= Bill Baggs =

American journalist and editor

William Calhoun Baggs (b. 1923–1969) was an American journalist and editor of The Miami News (1957 to 1969). He was one of a small group of Southern newspaper editors who campaigned for civil rights for African Americans in the 1950s and 1960s. Baggs became an early opponent of the Vietnam War.

==Early life and education==
William Calhoun Baggs, called "Bill", was born in Atlanta, Georgia, and grew up in Colquitt, Georgia in Miller County near the Georgia-Alabama border. He attended Miller County High School, which was still racially segregated at the time. There, he edited the school newspaper and lettered in numerous sports. His classmates voted him valedictorian of the 1941 graduating class. He turned down an appointment to the U.S. Naval Academy and, instead, moved to the Panama Canal Zone with his sister and brother-in-law.

==Career==
Baggs started work in journalism as a reporter for the Panama Star and Herald. In 1942, he volunteered for the U.S. Army Air Force and served with the 485th Heavy Bomb Group (830th Squadron) of the Fifteenth Air Force in Venosa, Italy. As a bombardier, he earned a Distinguished Flying Cross and a Unit Citation. During a period of rest and reassignment in Miami Beach, Florida, he fell in love with the growing city of Miami as well as a Red Cross Recreational Assistant named Joan Orr, who later would become his wife. He worked briefly as a cub reporter in Greensboro, N.C., before returning to Miami as the aviation reporter for the Miami News. He was named a columnist in December 1949, and distinguished himself for taking progressive stands on civil rights, economic investment in Latin America to combat the rise of communism, and preserving the environment. As a columnist, he traveled extensively in Latin America and Europe and throughout the United States. He built strong friendships with world leaders as well as high-ranking politicians, such as Adlai Stevenson, and brothers John F. and Robert Kennedy.

In July 1957, publisher James M. Cox Jr. named Baggs editor of the Miami News. He held that position until his death at age 45 on January 7, 1969.

==Latin America==
During his tenure, his newspaper had a front seat to the Cuban Revolution, Bay of Pigs Invasion, and the Cuban Missile Crisis. His friendship with President Kennedy gave him advanced knowledge of the Soviet Union's buildup of missile launch sites on the island. Later, though, when he was asked by a Time magazine reporter how his newspaper scooped both the announcement as well as the turning back of Soviet ships, Baggs answered, "A roseate spoonbill told us."

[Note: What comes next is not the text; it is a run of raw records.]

-- ==== Sys2Proof/Machine/Scrub.lean ====
section
/-! DEFINITION. The scrubber (R215, R216) and the clearing of memory (R214, R272, R278, R290). -/
namespace Sys2Proof.Machine

/-! ## Write-back and scrubbing -/

/-- Rewrite a word that is of a mendable class (R215). -/
def State.rewrite (s : State) (a : Nat) : State :=
  match decodeStored (s.readWord a) with
  | .mended w => (s.writeWord a (encodeWord w)).count 0x9400 0x07 1
  | _ => s

/-- The second cycle of a repair (R215): the mended word is written if the cycle is the next one and no plan client claims it; else the write is
abandoned, and the entry is tried again later. -/
def State.writeBack (s : State) (b a t : Nat) : State :=
  let x := s.block b
  if s.wallOf b = t + 1 ∧ s.serviceFree b a then ((s.setBlock b { x with reread := none, repair := x.repair.erase a }).useBank b a).rewrite a
  else s.setBlock b { x with reread := none }

/-- The first cycle of a repair (R215): the oldest word of the repair queue is read again in an unclaimed bank cycle; one that is no longer of a
mendable class is dropped. Of a word of tier 1 the unclaimed slots of its pseudo-channel take the place of bank cycles. -/
def State.readBack (s : State) (b a : Nat) : State :=
  let x := s.block b
  if tierOf a = 1 then
    if s.serviceOpen a then (((s.setBlock b { x with repair := x.repair.erase a }).count 0x9400 0x06 1).serviceUnits a 1).rewrite a else s
  else if !s.serviceFree b a then s
  else
    let s := s.count 0x9400 0x06 1
    match decodeStored (s.readWord a) with
    | .mended _ => (s.setBlock b { x with reread := some (a, s.wallOf b) }).useBank b a
    | _ => (s.setBlock b { x with repair := x.repair.erase a }).useBank b a

/-- REPAIR_QUEUE_WRITEBACK (R215): the word read again in the cycle before is written, or the oldest of the block's repair queue is read again. -/
def execRepairQueueWriteback (b : Fin 256) (s : State) : Host.Outcome State Fault Refusal :=
  let x := s.block b.val
  match s.live, x.reread, x.repair with
  | true, some (a, t), _ => .next (s.writeBack b.val a t)
  | true, none, a :: _ => .next (s.readBack b.val a)
  | _, _, _ => .next s

/-- The entry of a LIVE allocation that covers a word of tier 1, 2 or 3. -/
def State.allocAt (s : State) (a : Nat) : Option Alloc :=
  s.allocs.values.find? (fun e => e.state == 1 && decide (e.base ≤ 32 * a ∧ 32 * a < e.base + e.size))

/-- A word of block memory lies inside a loaded handle of KIND 0x01 or 0x03 (R216). -/
def State.inHandle (s : State) (a : Nat) : Bool :=
  s.parts.any (fun e => e.2.partState == 1 && e.2.handles.any (fun h => hOnBlock h.2 && decide (hAddr h.2 0 ≤ a ∧ a < hAddr h.2 0 + hSize h.2)))

/-- The number in R219 of a word of a block's long accumulators. The row's operand names it by an address of the block beyond its memory: 0x6_0000 +
0x4000 · bank + the word's number (DESIGN CHOICE, log 91). -/
def accWord (a : Nat) : Option Nat :=
  let w := a % 2 ^ 19 - Config.blockWords
  if tierOf a = 0 ∧ Config.blockWords ≤ a % 2 ^ 19 ∧ w < 2 ^ 15 ∧ w % 2 ^ 14 ≤ 10240 then some (accDpa (a / 2 ^ 19 % 256) (w / 2 ^ 14) (w % 2 ^ 14)) else none

/-- The bank of such a word has been started. -/
def State.accStarted (s : State) (a : Nat) : Bool := ((s.block (a / 2 ^ 19 % 256)).bank ((a % 2 ^ 19 - Config.blockWords) / 2 ^ 14)).started

/-- The scrubber reaches a word now, and the tenant it is charged to: words of a block within a sweeper slice, once the repair queue is served (R215),
the tiers as service traffic. -/
def State.scrubs (s : State) (a : Nat) : Option (Option Nat) :=
  let b := a / 2 ^ 19 % 256
  if tierOf a = 0 then
    if (s.block b).slice.isNone || !(s.block b).repair.isEmpty then none
    else if (accWord a).isSome then (if s.accStarted a then some none else none)
    else if s.inHandle a && s.serviceFree b a then some none else none
  else match s.allocAt a with
    | some e => if s.serviceReady (some e.tenant) a && s.tierUp a && s.tierServes a then some (some e.tenant) else none
    | none => none

/-- The scrubber's work on a word of a long accumulator: left, rewritten, or counted (R216). -/
def State.scrubAcc (s : State) (k : Nat) : State :=
  match syndromeClass (s.flaws.get 0 k) with
  | .clean _ => s
  | .mended _ => (s.wipe [k]).count 0x9400 0x07 1
  | .failing _ _ => s.countLog { cls := 3, counter := 0x9400, sub := 0x08, detail := k }

/-- SCRUB_WORD (R216): a clean word is left, a mendable one rewritten, one of a failing class counted. -/
def execScrubWord (a : BitVec 51) (s : State) : Host.Outcome State Fault Refusal :=
  match s.live, s.scrubs a.toNat with
  | true, some t =>
    let s := match t with
      | some t => s.serviceMove (some t) a.toNat 1
      | none => if (accWord a.toNat).isSome then s else s.useBank (a.toNat / 2 ^ 19 % 256) a.toNat
    let s := s.count 0x9400 0x06 1
    match accWord a.toNat with
    | some k => .next (s.scrubAcc k)
    | none =>
    match decodeStored (s.readWord a.toNat) with
    | .clean _ => .next s
    | .mended _ => .next (s.rewrite a.toNat)
    | .failing _ _ => .next (s.countLog { cls := 3, counter := 0x9400, sub := 0x08, detail := 32 * a.toNat })
  | _, _ => .next s

/-! ## Clearing (R214) -/

/-- Ticks that clearing a range of bytes takes at 30 GB/s, when no plan claims its slots. -/
def clearTicks (bytes : Nat) : Nat := ceilDiv (bytes * 16) 300

/-- Begin to clear a block that leaves a partition. -/
def State.beginClear (s : State) (b : Nat) (by_ : Nat) : State :=
  s.setBlock b { s.block b with clearing := true, clearedBy := some by_, clearUntil := s.wallOf b + 6144 }

/-- Begin to clear the memory of a pseudo-channel that has lost its owner. -/
def State.beginClearChannel (s : State) (c : Nat) : State :=
  s.setChannel c { s.channel c with clearing := true, clearTo := s.town + clearTicks (32 * channelWords), record := [], units := [] }

/-- Free an allocation: it is CLEARING. -/
def State.freeAlloc (s : State) (i : Nat) : State :=
  match s.allocs.find? i with
  | some e => ({ s with allocs := s.allocs.put i { e with state := 2, clearTo := s.town + (if tierOf (e.base / 32) = 1 then clearTicks e.size else 0) } } : State).bump (0x4100 + e.tenant) 0x12
  | none => s

/-- The indices of a partition's objects (R269). -/
def partIndices (p : Nat) : List Nat := [0x4000 + p, 0x5100 + p, 0x5200 + p, 0x5300 + p, 0x5400 + p]

/-- A partition is FREE, its objects at their defaults (R272). -/
def State.freePart (s : State) (p : Nat) : State :=
  let s := s.setPart p {}
  { s with objects := s.objects.filter (fun e => !(partIndices p).contains (e.1 / 256)),
           serving := { s.serving with roots := s.serving.roots.filter (fun e => e.1 != p), leaves := s.serving.leaves.filter (fun e => e.1 != p) } }

/-- A tenant in TEARDOWN whose last allocation is gone is FREE (R290). -/
def State.tenantEnds (s : State) (t : Nat) : State :=
  let x := s.tenant t
  if x.state = 2 ∧ s.allocs.all (fun e => e.2.tenant != t) ∧ s.keys.all (fun e => !(e.2.valid && e.2.tenant == t))
      ∧ s.parts.all (fun e => !(e.2.partState == 1 && e.2.owner == t)) then
    (s.setTenant t { x with state := 0, vfMap := 0, waiting := [] }).bumpWhere [(x.vfMap != 0, 0x4100 + t, 0x03)]
  else s

/-- CLEAR_DONE (R214, R272, R278, R290): the region's last word is written; an allocation of tier 1 is cleared in the slots that its calendar leaves (R187). Of a pseudo-channel, the words that tenants can hold are cleared
(DEDUCED, log 34). -/
def execClearDone (r : Region) (s : State) : Host.Outcome State Fault Refusal :=
  if !s.live then .next s
  else match r with
  | .block b =>
    let x := s.block b.val
    if !x.clearing ∨ s.wallOf b.val < x.clearUntil then .next s
    else
      let s := ((((s.clearRange (tier0 b.val 0) Config.blockWords).wipeBank b.val 0).wipeBank b.val 1).count 0x9400 0x09 20482).setBlock b.val
        { retired := x.retired || x.retiring, passAt := x.passAt, passLate := x.passLate, sliceStep := x.sliceStep, sliceSince := x.sliceSince }
      match x.clearedBy with
      | none => .next s
      | some p =>
        if s.blocks.any (fun e => e.2.clearing && e.2.clearedBy == some p) then .next s
        else .next (if (s.part p).partState = 2 then (s.freePart p).tenantEnds (s.part p).owner else s)
  | .channel c =>
    let x := s.channel c.val
    if !x.clearing ∨ s.town < x.clearTo then .next s
    else
      let s := (s.clearRange (tier1 c.val 0) firmwareWord).setChannel c.val { x with clearing := false, clearTo := 0 }
      .next { s with serving := { s.serving with holders := s.serving.holders.filter (fun e => channelOf (e.1 * frameWords) != c.val) } }
  | .alloc i =>
    match s.allocs.find? i.val with
    | none => .next s
    | some e =>
      if e.state ≠ 2 ∨ s.town < e.clearTo ∨ !s.serviceOpen (e.base / 32) then .next s
      else .next ((({ (s.clearRange (e.base / 32) (e.size / 32)) with allocs := s.allocs.del i.val } : State).bump (0x4100 + e.tenant) 0x12).tenantEnds e.tenant)

end Sys2Proof.Machine
end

An active anti-Communist, Baggs published numerous anti-Castro editorials and articles during the early days of the Fidel Castro regime in Cuba, beginning in 1959. Baggs cultivated numerous news sources from within the anti-Castro Soldier-of-Fortune community in South Florida, including Gerry Patrick Hemming, Roy Hargraves, Eddie Collins and William Whatley, as well as Alex Rorke and several others. He also worked with Frank Sturgis and Bernard Barker to develop news leads and sources about the South Florida anti-Castro exile community long before they were involved with the 1970s Watergate scandal.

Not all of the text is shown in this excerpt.